**Task goal:** In the listing below, the lines starting with the line with "theorem State.setRegion_hif (s" and going on through the line with "(s.setRegion q sl x).lnk = s.lnk := rfl" are to be reproduced exactly, and only those.
########
/-! ### setClu changes `clusters` only -/

@[simp] theorem State.setClu_agenda (s : State) (m : Nat) (x : Cluster) :
    (s.setClu m x).agenda = s.agenda := rfl
@[simp] theorem State.setClu_cur (s : State) (m : Nat) (x : Cluster) :
    (s.setClu m x).cur = s.cur := rfl
@[simp] theorem State.setClu_due (s : State) (m : Nat) (x : Cluster) :
    (s.setClu m x).due = s.due := rfl
@[simp] theorem State.setClu_tid (s : State) (m : Nat) (x : Cluster) :
    (s.setClu m x).tid = s.tid := rfl
@[simp] theorem State.setClu_fresh (s : State) (m : Nat) (x : Cluster) :
    (s.setClu m x).fresh = s.fresh := rfl
@[simp] theorem State.setClu_idNext (s : State) (m : Nat) (x : Cluster) :
    (s.setClu m x).idNext = s.idNext := rfl
@[simp] theorem State.setClu_irqs (s : State) (m : Nat) (x : Cluster) :
    (s.setClu m x).irqs = s.irqs := rfl
@[simp] theorem State.setClu_outbox (s : State) (m : Nat) (x : Cluster) :
    (s.setClu m x).outbox = s.outbox := rfl
@[simp] theorem State.setClu_threads (s : State) (m : Nat) (x : Cluster) :
    (s.setClu m x).threads = s.threads := rfl
@[simp] theorem State.setClu_cores (s : State) (m : Nat) (x : Cluster) :
    (s.setClu m x).cores = s.cores := rfl
@[simp] theorem State.setClu_acmds (s : State) (m : Nat) (x : Cluster) :
    (s.setClu m x).acmds = s.acmds := rfl
@[simp] theorem State.setClu_mem (s : State) (m : Nat) (x : Cluster) :
    (s.setClu m x).mem = s.mem := rfl
@[simp] theorem State.setClu_full (s : State) (m : Nat) (x : Cluster) :
    (s.setClu m x).full = s.full := rfl
@[simp] theorem State.setClu_zeroed (s : State) (m : Nat) (x : Cluster) :
    (s.setClu m x).zeroed = s.zeroed := rfl
@[simp] theorem State.setClu_poison (s : State) (m : Nat) (x : Cluster) :
    (s.setClu m x).poison = s.poison := rfl
@[simp] theorem State.setClu_copies (s : State) (m : Nat) (x : Cluster) :
    (s.setClu m x).copies = s.copies := rfl
@[simp] theorem State.setClu_l2 (s : State) (m : Nat) (x : Cluster) :
    (s.setClu m x).l2 = s.l2 := rfl
@[simp] theorem State.setClu_l2used (s : State) (m : Nat) (x : Cluster) :
    (s.setClu m x).l2used = s.l2used := rfl
@[simp] theorem State.setClu_waiters (s : State) (m : Nat) (x : Cluster) :
    (s.setClu m x).waiters = s.waiters := rfl
@[simp] theorem State.setClu_prts (s : State) (m : Nat) (x : Cluster) :
    (s.setClu m x).prts = s.prts := rfl
@[simp] theorem State.setClu_blkOwn (s : State) (m : Nat) (x : Cluster) :
    (s.setClu m x).blkOwn = s.blkOwn := rfl
@[simp] theorem State.setClu_cluOwn (s : State) (m : Nat) (x : Cluster) :
    (s.setClu m x).cluOwn = s.cluOwn := rfl
@[simp] theorem State.setClu_hbmOwn (s : State) (m : Nat) (x : Cluster) :
    (s.setClu m x).hbmOwn = s.hbmOwn := rfl
@[simp] theorem State.setClu_resize (s : State) (m : Nat) (x : Cluster) :
    (s.setClu m x).resize = s.resize := rfl
@[simp] theorem State.setClu_resizeQ (s : State) (m : Nat) (x : Cluster) :
    (s.setClu m x).resizeQ = s.resizeQ := rfl
@[simp] theorem State.setClu_regions (s : State) (m : Nat) (x : Cluster) :
    (s.setClu m x).regions = s.regions := rfl
@[simp] theorem State.setClu_circFree (s : State) (m : Nat) (x : Cluster) :
    (s.setClu m x).circFree = s.circFree := rfl
@[simp] theorem State.setClu_trans (s : State) (m : Nat) (x : Cluster) :
    (s.setClu m x).trans = s.trans := rfl
@[simp] theorem State.setClu_cfg (s : State) (m : Nat) (x : Cluster) :
    (s.setClu m x).cfg = s.cfg := rfl
@[simp] theorem State.setClu_loads (s : State) (m : Nat) (x : Cluster) :
    (s.setClu m x).loads = s.loads := rfl
@[simp] theorem State.setClu_hif (s : State) (m : Nat) (x : Cluster) :
    (s.setClu m x).hif = s.hif := rfl
@[simp] theorem State.setClu_pwr (s : State) (m : Nat) (x : Cluster) :
    (s.setClu m x).pwr = s.pwr := rfl
@[simp] theorem State.setClu_lnk (s : State) (m : Nat) (x : Cluster) :
    (s.setClu m x).lnk = s.lnk := rfl
@[simp] theorem State.setClu_msgs (s : State) (m : Nat) (x : Cluster) :
    (s.setClu m x).msgs = s.msgs := rfl
@[simp] theorem State.setClu_dbg (s : State) (m : Nat) (x : Cluster) :
    (s.setClu m x).dbg = s.dbg := rfl
@[simp] theorem State.setClu_snap (s : State) (m : Nat) (x : Cluster) :
    (s.setClu m x).snap = s.snap := rfl

/-! ### setPrt changes `prts` only -/

@[simp] theorem State.setPrt_agenda (s : State) (q : Nat) (x : Prt) :
    (s.setPrt q x).agenda = s.agenda := rfl
@[simp] theorem State.setPrt_cur (s : State) (q : Nat) (x : Prt) :
    (s.setPrt q x).cur = s.cur := rfl
@[simp] theorem State.setPrt_due (s : State) (q : Nat) (x : Prt) :
    (s.setPrt q x).due = s.due := rfl
@[simp] theorem State.setPrt_tid (s : State) (q : Nat) (x : Prt) :
    (s.setPrt q x).tid = s.tid := rfl
@[simp] theorem State.setPrt_fresh (s : State) (q : Nat) (x : Prt) :
    (s.setPrt q x).fresh = s.fresh := rfl
@[simp] theorem State.setPrt_idNext (s : State) (q : Nat) (x : Prt) :
    (s.setPrt q x).idNext = s.idNext := rfl
@[simp] theorem State.setPrt_irqs (s : State) (q : Nat) (x : Prt) :
    (s.setPrt q x).irqs = s.irqs := rfl
@[simp] theorem State.setPrt_outbox (s : State) (q : Nat) (x : Prt) :
    (s.setPrt q x).outbox = s.outbox := rfl
@[simp] theorem State.setPrt_threads (s : State) (q : Nat) (x : Prt) :
    (s.setPrt q x).threads = s.threads := rfl
@[simp] theorem State.setPrt_cores (s : State) (q : Nat) (x : Prt) :
    (s.setPrt q x).cores = s.cores := rfl
@[simp] theorem State.setPrt_clusters (s : State) (q : Nat) (x : Prt) :
    (s.setPrt q x).clusters = s.clusters := rfl
@[simp] theorem State.setPrt_acmds (s : State) (q : Nat) (x : Prt) :
    (s.setPrt q x).acmds = s.acmds := rfl
@[simp] theorem State.setPrt_mem (s : State) (q : Nat) (x : Prt) :
    (s.setPrt q x).mem = s.mem := rfl
@[simp] theorem State.setPrt_full (s : State) (q : Nat) (x : Prt) :
    (s.setPrt q x).full = s.full := rfl
@[simp] theorem State.setPrt_zeroed (s : State) (q : Nat) (x : Prt) :
    (s.setPrt q x).zeroed = s.zeroed := rfl
@[simp] theorem State.setPrt_poison (s : State) (q : Nat) (x : Prt) :
    (s.setPrt q x).poison = s.poison := rfl
@[simp] theorem State.setPrt_copies (s : State) (q : Nat) (x : Prt) :
    (s.setPrt q x).copies = s.copies := rfl
@[simp] theorem State.setPrt_l2 (s : State) (q : Nat) (x : Prt) :
    (s.setPrt q x).l2 = s.l2 := rfl
@[simp] theorem State.setPrt_l2used (s : State) (q : Nat) (x : Prt) :
    (s.setPrt q x).l2used = s.l2used := rfl
@[simp] theorem State.setPrt_waiters (s : State) (q : Nat) (x : Prt) :
    (s.setPrt q x).waiters = s.waiters := rfl
@[simp] theorem State.setPrt_blkOwn (s : State) (q : Nat) (x : Prt) :
    (s.setPrt q x).blkOwn = s.blkOwn := rfl
@[simp] theorem State.setPrt_cluOwn (s : State) (q : Nat) (x : Prt) :
    (s.setPrt q x).cluOwn = s.cluOwn := rfl
@[simp] theorem State.setPrt_hbmOwn (s : State) (q : Nat) (x : Prt) :
    (s.setPrt q x).hbmOwn = s.hbmOwn := rfl
@[simp] theorem State.setPrt_resize (s : State) (q : Nat) (x : Prt) :
    (s.setPrt q x).resize = s.resize := rfl
@[simp] theorem State.setPrt_resizeQ (s : State) (q : Nat) (x : Prt) :
    (s.setPrt q x).resizeQ = s.resizeQ := rfl
@[simp] theorem State.setPrt_regions (s : State) (q : Nat) (x : Prt) :
    (s.setPrt q x).regions = s.regions := rfl
@[simp] theorem State.setPrt_circFree (s : State) (q : Nat) (x : Prt) :
    (s.setPrt q x).circFree = s.circFree := rfl
@[simp] theorem State.setPrt_trans (s : State) (q : Nat) (x : Prt) :
    (s.setPrt q x).trans = s.trans := rfl
@[simp] theorem State.setPrt_cfg (s : State) (q : Nat) (x : Prt) :
    (s.setPrt q x).cfg = s.cfg := rfl
@[simp] theorem State.setPrt_loads (s : State) (q : Nat) (x : Prt) :
    (s.setPrt q x).loads = s.loads := rfl
@[simp] theorem State.setPrt_hif (s : State) (q : Nat) (x : Prt) :
    (s.setPrt q x).hif = s.hif := rfl
@[simp] theorem State.setPrt_pwr (s : State) (q : Nat) (x : Prt) :
    (s.setPrt q x).pwr = s.pwr := rfl
@[simp] theorem State.setPrt_lnk (s : State) (q : Nat) (x : Prt) :
    (s.setPrt q x).lnk = s.lnk := rfl
@[simp] theorem State.setPrt_msgs (s : State) (q : Nat) (x : Prt) :
    (s.setPrt q x).msgs = s.msgs := rfl
@[simp] theorem State.setPrt_dbg (s : State) (q : Nat) (x : Prt) :
    (s.setPrt q x).dbg = s.dbg := rfl
@[simp] theorem State.setPrt_snap (s : State) (q : Nat) (x : Prt) :
    (s.setPrt q x).snap = s.snap := rfl

/-! ### setRegion changes `regions` only -/

@[simp] theorem State.setRegion_agenda (s : State) (q sl : Nat) (x : Region) :
    (s.setRegion q sl x).agenda = s.agenda := rfl
@[simp] theorem State.setRegion_cur (s : State) (q sl : Nat) (x : Region) :
    (s.setRegion q sl x).cur = s.cur := rfl
@[simp] theorem State.setRegion_due (s : State) (q sl : Nat) (x : Region) :
    (s.setRegion q sl x).due = s.due := rfl
@[simp] theorem State.setRegion_tid (s : State) (q sl : Nat) (x : Region) :
    (s.setRegion q sl x).tid = s.tid := rfl
@[simp] theorem State.setRegion_fresh (s : State) (q sl : Nat) (x : Region) :
    (s.setRegion q sl x).fresh = s.fresh := rfl
@[simp] theorem State.setRegion_idNext (s : State) (q sl : Nat) (x : Region) :
    (s.setRegion q sl x).idNext = s.idNext := rfl
@[simp] theorem State.setRegion_irqs (s : State) (q sl : Nat) (x : Region) :
    (s.setRegion q sl x).irqs = s.irqs := rfl
@[simp] theorem State.setRegion_outbox (s : State) (q sl : Nat) (x : Region) :
    (s.setRegion q sl x).outbox = s.outbox := rfl
@[simp] theorem State.setRegion_threads (s : State) (q sl : Nat) (x : Region) :
    (s.setRegion q sl x).threads = s.threads := rfl
@[simp] theorem State.setRegion_cores (s : State) (q sl : Nat) (x : Region) :
    (s.setRegion q sl x).cores = s.cores := rfl
@[simp] theorem State.setRegion_clusters (s : State) (q sl : Nat) (x : Region) :
    (s.setRegion q sl x).clusters = s.clusters := rfl
@[simp] theorem State.setRegion_acmds (s : State) (q sl : Nat) (x : Region) :
    (s.setRegion q sl x).acmds = s.acmds := rfl
@[simp] theorem State.setRegion_mem (s : State) (q sl : Nat) (x : Region) :
    (s.setRegion q sl x).mem = s.mem := rfl
@[simp] theorem State.setRegion_full (s : State) (q sl : Nat) (x : Region) :
    (s.setRegion q sl x).full = s.full := rfl
@[simp] theorem State.setRegion_zeroed (s : State) (q sl : Nat) (x : Region) :
    (s.setRegion q sl x).zeroed = s.zeroed := rfl
@[simp] theorem State.setRegion_poison (s : State) (q sl : Nat) (x : Region) :
    (s.setRegion q sl x).poison = s.poison := rfl
@[simp] theorem State.setRegion_copies (s : State) (q sl : Nat) (x : Region) :
    (s.setRegion q sl x).copies = s.copies := rfl
@[simp] theorem State.setRegion_l2 (s : State) (q sl : Nat) (x : Region) :
    (s.setRegion q sl x).l2 = s.l2 := rfl
@[simp] theorem State.setRegion_l2used (s : State) (q sl : Nat) (x : Region) :
    (s.setRegion q sl x).l2used = s.l2used := rfl
@[simp] theorem State.setRegion_waiters (s : State) (q sl : Nat) (x : Region) :
    (s.setRegion q sl x).waiters = s.waiters := rfl
@[simp] theorem State.setRegion_prts (s : State) (q sl : Nat) (x : Region) :
    (s.setRegion q sl x).prts = s.prts := rfl
@[simp] theorem State.setRegion_blkOwn (s : State) (q sl : Nat) (x : Region) :
    (s.setRegion q sl x).blkOwn = s.blkOwn := rfl
@[simp] theorem State.setRegion_cluOwn (s : State) (q sl : Nat) (x : Region) :
    (s.setRegion q sl x).cluOwn = s.cluOwn := rfl
@[simp] theorem State.setRegion_hbmOwn (s : State) (q sl : Nat) (x : Region) :
    (s.setRegion q sl x).hbmOwn = s.hbmOwn := rfl
@[simp] theorem State.setRegion_resize (s : State) (q sl : Nat) (x : Region) :
    (s.setRegion q sl x).resize = s.resize := rfl
@[simp] theorem State.setRegion_resizeQ (s : State) (q sl : Nat) (x : Region) :
    (s.setRegion q sl x).resizeQ = s.resizeQ := rfl
@[simp] theorem State.setRegion_circFree (s : State) (q sl : Nat) (x : Region) :
    (s.setRegion q sl x).circFree = s.circFree := rfl
@[simp] theorem State.setRegion_trans (s : State) (q sl : Nat) (x : Region) :
    (s.setRegion q sl x).trans = s.trans := rfl
@[simp] theorem State.setRegion_cfg (s : State) (q sl : Nat) (x : Region) :
    (s.setRegion q sl x).cfg = s.cfg := rfl
@[simp] theorem State.setRegion_loads (s : State) (q sl : Nat) (x : Region) :
    (s.setRegion q sl x).loads = s.loads := rfl
@[simp] theorem State.setRegion_hif (s : State) (q sl : Nat) (x : Region) :
    (s.setRegion q sl x).hif = s.hif := rfl
@[simp] theorem State.setRegion_pwr (s : State) (q sl : Nat) (x : Region) :
    (s.setRegion q sl x).pwr = s.pwr := rfl
@[simp] theorem State.setRegion_lnk (s : State) (q sl : Nat) (x : Region) :
    (s.setRegion q sl x).lnk = s.lnk := rfl
@[simp] theorem State.setRegion_msgs (s : State) (q sl : Nat) (x : Region) :
    (s.setRegion q sl x).msgs = s.msgs := rfl
@[simp] theorem State.setRegion_dbg (s : State) (q sl : Nat) (x : Region) :
    (s.setRegion q sl x).dbg = s.dbg := rfl
@[simp] theorem State.setRegion_snap (s : State) (q sl : Nat) (x : Region) :
    (s.setRegion q sl x).snap = s.snap := rfl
########
**Solution to the exercise:**
@[simp] theorem State.setRegion_hif (s : State) (q sl : Nat) (x : Region) :
    (s.setRegion q sl x).hif = s.hif := rfl
@[simp] theorem State.setRegion_pwr (s : State) (q sl : Nat) (x : Region) :
    (s.setRegion q sl x).pwr = s.pwr := rfl
@[simp] theorem State.setRegion_lnk (s : State) (q sl : Nat) (x : Region) :
    (s.setRegion q sl x).lnk = s.lnk := rfl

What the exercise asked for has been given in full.